__Task brief__
Each entry has to be copied exactly, with nothing missed.

__Working data__
-- ==== Sys2Proof/Tests/Slice0.lean ====
section
/-! SUPPORT. Tests and witnesses. Expected results come from spec/95_test_vectors.md (the vector is named) or from a rule's
own words, never from a run of the model. A `witness_` theorem shows a concrete case that meets all the hypotheses of the
statement it names. -/

namespace Sys2Proof.Tests

open Sys2Proof Sys2Proof.Machine

set_option maxRecDepth 20000

/-! ## Helpers -/

/-- Memory with these bytes in it. -/
def memOf (cs : List (Nat × List Byte)) : Memory := cs.foldl (fun m c => m.writeBytes c.1 c.2) []

/-- The reset machine with operands written and some bytes in memory. -/
def ops (src dst n : Nat) (cs : List (Nat × List Byte)) : State :=
  { State.reset with
    inst := { State.reset.inst with src := BitVec.ofNat 64 src, dst := BitVec.ofNat 64 dst, count := BitVec.ofNat 64 n }
    mem := memOf cs }

/-- The same with another admission. -/
def opsAdm (rs : List Region) (src dst n : Nat) (cs : List (Nat × List Byte)) : State :=
  { ops src dst n cs with plat := { Config.reference with admits := rs } }

/-- A number list of what follows an outcome, empty at a stop. -/
def look (f : State → List Nat) : Host.Outcome State Fault Refusal → List Nat
  | .next t => f t
  | .fault _ => []
  | .refused _ => []

/-- RESULT, STATUS, FADDR. -/
def ends (t : State) : List Nat := [t.inst.result.toNat, t.inst.status.toNat, t.inst.faddr.toNat]

/-- The bytes at an address. -/
def bytesAt (a n : Nat) (t : State) : List Nat := (t.mem.readBytes a n).map BitVec.toNat

/-- A running command at element `i` of `n`, its residual cursor at `cur`. -/
def workAt (pass : Pass) (n i src dst cur : Nat) (common acc delta : Word) (tagByte : Byte) : Work :=
  { pass := pass, n := n, src := src, dst := dst, prev := 0#32, acc := acc, common := common, delta := delta, tag := .com,
    i := i, tagByte := tagByte, resCur := cur, hist := [], view := 0 }

/-- The reset machine with that command running. -/
def running (w : Work) (cs : List (Nat × List Byte)) : State :=
  { ops 0 0 0 cs with inst := { State.reset.inst with work := some w } }

/-- Accumulator, residual cursor and element index of the running command. -/
def cursor (t : State) : List Nat :=
  match t.inst.work with
  | none => []
  | some w => [w.acc.toNat, w.resCur, w.i]

/-- Tag byte, residual cursor and element index of the running command. -/
def packer (t : State) : List Nat :=
  match t.inst.work with
  | none => []
  | some w => [w.tagByte.toNat, w.resCur, w.i]

/-- The number of an instruction read, one more, and 0 for none. -/
def numOf : Option Instr → Nat
  | none => 0
  | some i => i.code + 1

/-! ## Well-formedness: each check refuses a bad term -/

/-- R88: a T.S8 record carries one byte, not two. -/
theorem test_wf_rec_payload : Rec.wellFormed ⟨.s8, [1#8, 2#8]⟩ = false ∧ Rec.wellFormed ⟨.s8, [1#8]⟩ = true := by decide

/-- R84: the common value is omitted exactly when there is no element. -/
theorem test_wf_stream_header :
    Stream.wellFormed ⟨some 0#32, []⟩ = false ∧ Stream.wellFormed ⟨none, [⟨.com, []⟩]⟩ = false ∧
      Stream.wellFormed ⟨none, []⟩ = true := by decide

/-- R88: a stream with one bad record is bad. -/
theorem test_wf_stream_record : Stream.wellFormed ⟨some 0#32, [⟨.com, []⟩, ⟨.s16, [1#8]⟩]⟩ = false := by decide

/-- R5: 32 <= AW <= 64, and the worst-case size of NMAX elements is below 2^AW. -/
theorem test_wf_platform :
    Config.reference.wellFormed = true ∧ Platform.wellFormed { Config.reference with aw := 31 } = false ∧
      Platform.wellFormed { Config.reference with aw := 65 } = false ∧
      Platform.wellFormed { Config.reference with nmax := 2 ^ 62 } = false := by decide

/-! ## Decoding: words written out from the encodings -/

/-- R80: bits 31:8 zero, bits 7:5 zero, bit 4 is U, bits 3:0 the operation. -/
theorem test_decode_commands :
    decodeTableWord 32 0b00000000000000000000000000000001 = some .encS ∧
    decodeTableWord 32 0b00000000000000000000000000010001 = some .encU ∧
    decodeTableWord 32 0b00000000000000000000000000000010 = some .decS ∧
    decodeTableWord 32 0b00000000000000000000000000010010 = some .decU ∧
    decodeTableWord 32 0b00000000000000000000000000000011 = some .szp ∧
    decodeTableWord 32 0b00000000000000000000000000000100 = some .szw := by decide

/-- R81, V-FLT-1 to V-FLT-5, V-SZ-2: words one bit away from legal ones. -/
theorem test_decode_illegal :
    [0x00000000, 0x00000005, 0x00000021, 0x80000001, 0x00000014, 0x00000013, 0x00000101].map
      (fun w => numOf (decodeTableWord 32 w)) = [0, 0, 0, 0, 0, 0, 0] := by decide

/-- R87, R88: the tags 00, 01, 10, 11. -/
theorem test_decode_tags :
    decodeTableWord 2 0b00 = some .tCom ∧ decodeTableWord 2 0b01 = some .tS8 ∧ decodeTableWord 2 0b10 = some .tS16 ∧
      decodeTableWord 2 0b11 = some .tS32 := by decide

/-- V-PK-2: extraction from 0xE4 and from 0xC1. -/
theorem test_decode_lanes :
    (unpackTags 4 [0xE4#8]) = [.com, .s8, .s16, .s32] ∧ (unpackTags 4 [0xC1#8]) = [.s8, .com, .com, .s32] := by decide

/-- V-PK-2: assembly, eight bytes of the table. -/
theorem test_pack_lanes :
    [[Tag.s8, .com, .com, .com], [.com, .s8, .com, .com], [.com, .com, .com, .s16], [.s32, .s32, .s32, .s32],
     [.s8, .s16, .s32, .com], [.s8, .com, .com, .s32], [.com, .s8, .s16, .s32], [.com, .com, .s16, .com]].map
      (fun ts => (tagByteOf ts).toNat) = [0x01, 0x04, 0x80, 0xFF, 0x39, 0xC1, 0xE4, 0x20] := by decide

/-- V-PK-2: insertion one tag after another gives the same byte. -/
theorem test_insert_lanes :
    insertTag (insertTag (insertTag (insertTag 0#8 .s8 0) .s16 1) .s32 2) .com 3 = 0x39#8 := by decide

/-! ## Arithmetic and classification -/

/-- V-BC-2: two deltas that wrap. -/
theorem test_deltas : deltaOf 0x0001871E#32 0x0000272A#32 = 0xFFFEA00C#32 ∧ deltaOf 0x10#32 0#32 = 0xFFFFFFF0#32 := by decide

/-- V-BC-4. -/
theorem test_sign_extension :
    sext8 0x7F = 0x7F#32 ∧ sext8 0x80 = 0xFFFFFF80#32 ∧ sext16 0x8000 = 0xFFFF8000#32 ∧ sext16 0xFF7F = 0xFFFFFF7F#32 ∧
      sext16 0x80 = 0x80#32 := by decide

/-- V-PK-1: the boundary deltas with common value 0. -/
theorem test_classify :
    [0, 127, 0xFFFFFF80, 128, 0xFFFFFF7F, 0x7FFF, 0xFFFF8000, 0x8000, 0xFFFF7FFF, 0x80000000].map
      (fun d => (classify 0#32 (BitVec.ofNat 32 d)).code.toNat) = [0, 1, 1, 2, 2, 2, 2, 3, 3, 3] := by decide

__Answer to the exercise__
-- ==== Sys2Proof/Tests/Slice0.lean ====
section
/-! SUPPORT. Tests and witnesses. Expected results come from spec/95_test_vectors.md (the vector is named) or from a rule's
own words, never from a run of the model. A `witness_` theorem shows a concrete case that meets all the hypotheses of the
statement it names. -/

namespace Sys2Proof.Tests

open Sys2Proof Sys2Proof.Machine

set_option maxRecDepth 20000

/-! ## Helpers -/

/-- Memory with these bytes in it. -/
def memOf (cs : List (Nat × List Byte)) : Memory := cs.foldl (fun m c => m.writeBytes c.1 c.2) []

/-- The reset machine with operands written and some bytes in memory. -/
def ops (src dst n : Nat) (cs : List (Nat × List Byte)) : State :=
  { State.reset with
    inst := { State.reset.inst with src := BitVec.ofNat 64 src, dst := BitVec.ofNat 64 dst, count := BitVec.ofNat 64 n }
    mem := memOf cs }

/-- The same with another admission. -/
def opsAdm (rs : List Region) (src dst n : Nat) (cs : List (Nat × List Byte)) : State :=
  { ops src dst n cs with plat := { Config.reference with admits := rs } }

/-- A number list of what follows an outcome, empty at a stop. -/
def look (f : State → List Nat) : Host.Outcome State Fault Refusal → List Nat
  | .next t => f t
  | .fault _ => []
  | .refused _ => []

/-- RESULT, STATUS, FADDR. -/
def ends (t : State) : List Nat := [t.inst.result.toNat, t.inst.status.toNat, t.inst.faddr.toNat]

/-- The bytes at an address. -/
def bytesAt (a n : Nat) (t : State) : List Nat := (t.mem.readBytes a n).map BitVec.toNat

/-- A running command at element `i` of `n`, its residual cursor at `cur`. -/
def workAt (pass : Pass) (n i src dst cur : Nat) (common acc delta : Word) (tagByte : Byte) : Work :=
  { pass := pass, n := n, src := src, dst := dst, prev := 0#32, acc := acc, common := common, delta := delta, tag := .com,
    i := i, tagByte := tagByte, resCur := cur, hist := [], view := 0 }

/-- The reset machine with that command running. -/
def running (w : Work) (cs : List (Nat × List Byte)) : State :=
  { ops 0 0 0 cs with inst := { State.reset.inst with work := some w } }

/-- Accumulator, residual cursor and element index of the running command. -/
def cursor (t : State) : List Nat :=
  match t.inst.work with
  | none => []
  | some w => [w.acc.toNat, w.resCur, w.i]

/-- Tag byte, residual cursor and element index of the running command. -/
def packer (t : State) : List Nat :=
  match t.inst.work with
  | none => []
  | some w => [w.tagByte.toNat, w.resCur, w.i]

/-- The number of an instruction read, one more, and 0 for none. -/
def numOf : Option Instr → Nat
  | none => 0
  | some i => i.code + 1

/-! ## Well-formedness: each check refuses a bad term -/

/-- R88: a T.S8 record carries one byte, not two. -/
theorem test_wf_rec_payload : Rec.wellFormed ⟨.s8, [1#8, 2#8]⟩ = false ∧ Rec.wellFormed ⟨.s8, [1#8]⟩ = true := by decide

/-- R84: the common value is omitted exactly when there is no element. -/
theorem test_wf_stream_header :
    Stream.wellFormed ⟨some 0#32, []⟩ = false ∧ Stream.wellFormed ⟨none, [⟨.com, []⟩]⟩ = false ∧
      Stream.wellFormed ⟨none, []⟩ = true := by decide

/-- R88: a stream with one bad record is bad. -/
theorem test_wf_stream_record : Stream.wellFormed ⟨some 0#32, [⟨.com, []⟩, ⟨.s16, [1#8]⟩]⟩ = false := by decide

/-- R5: 32 <= AW <= 64, and the worst-case size of NMAX elements is below 2^AW. -/
theorem test_wf_platform :
    Config.reference.wellFormed = true ∧ Platform.wellFormed { Config.reference with aw := 31 } = false ∧
      Platform.wellFormed { Config.reference with aw := 65 } = false ∧
      Platform.wellFormed { Config.reference with nmax := 2 ^ 62 } = false := by decide

/-! ## Decoding: words written out from the encodings -/

/-- R80: bits 31:8 zero, bits 7:5 zero, bit 4 is U, bits 3:0 the operation. -/
theorem test_decode_commands :
    decodeTableWord 32 0b00000000000000000000000000000001 = some .encS ∧
    decodeTableWord 32 0b00000000000000000000000000010001 = some .encU ∧
    decodeTableWord 32 0b00000000000000000000000000000010 = some .decS ∧
    decodeTableWord 32 0b00000000000000000000000000010010 = some .decU ∧
    decodeTableWord 32 0b00000000000000000000000000000011 = some .szp ∧
    decodeTableWord 32 0b00000000000000000000000000000100 = some .szw := by decide

/-- R81, V-FLT-1 to V-FLT-5, V-SZ-2: words one bit away from legal ones. -/
theorem test_decode_illegal :
    [0x00000000, 0x00000005, 0x00000021, 0x80000001, 0x00000014, 0x00000013, 0x00000101].map
      (fun w => numOf (decodeTableWord 32 w)) = [0, 0, 0, 0, 0, 0, 0] := by decide

/-- R87, R88: the tags 00, 01, 10, 11. -/
theorem test_decode_tags :
    decodeTableWord 2 0b00 = some .tCom ∧ decodeTableWord 2 0b01 = some .tS8 ∧ decodeTableWord 2 0b10 = some .tS16 ∧
      decodeTableWord 2 0b11 = some .tS32 := by decide

/-- V-PK-2: extraction from 0xE4 and from 0xC1. -/
theorem test_decode_lanes :
    (unpackTags 4 [0xE4#8]) = [.com, .s8, .s16, .s32] ∧ (unpackTags 4 [0xC1#8]) = [.s8, .com, .com, .s32] := by decide

/-- V-PK-2: assembly, eight bytes of the table. -/
theorem test_pack_lanes :
    [[Tag.s8, .com, .com, .com], [.com, .s8, .com, .com], [.com, .com, .com, .s16], [.s32, .s32, .s32, .s32],
     [.s8, .s16, .s32, .com], [.s8, .com, .com, .s32], [.com, .s8, .s16, .s32], [.com, .com, .s16, .com]].map
      (fun ts => (tagByteOf ts).toNat) = [0x01, 0x04, 0x80, 0xFF, 0x39, 0xC1, 0xE4, 0x20] := by decide

/-- V-PK-2: insertion one tag after another gives the same byte. -/
theorem test_insert_lanes :
    insertTag (insertTag (insertTag (insertTag 0#8 .s8 0) .s16 1) .s32 2) .com 3 = 0x39#8 := by decide

/-! ## Arithmetic and classification -/

/-- V-BC-2: two deltas that wrap. -/
theorem test_deltas : deltaOf 0x0001871E#32 0x0000272A#32 = 0xFFFEA00C#32 ∧ deltaOf 0x10#32 0#32 = 0xFFFFFFF0#32 := by decide

/-- V-BC-4. -/
theorem test_sign_extension :
    sext8 0x7F = 0x7F#32 ∧ sext8 0x80 = 0xFFFFFF80#32 ∧ sext16 0x8000 = 0xFFFF8000#32 ∧ sext16 0xFF7F = 0xFFFFFF7F#32 ∧
      sext16 0x80 = 0x80#32 := by decide

/-- V-PK-1: the boundary deltas with common value 0. -/
theorem test_classify :
    [0, 127, 0xFFFFFF80, 128, 0xFFFFFF7F, 0x7FFF, 0xFFFF8000, 0x8000, 0xFFFF7FFF, 0x80000000].map
      (fun d => (classify 0#32 (BitVec.ofNat 32 d)).code.toNat) = [0, 1, 1, 2, 2, 2, 2, 3, 3, 3] := by decide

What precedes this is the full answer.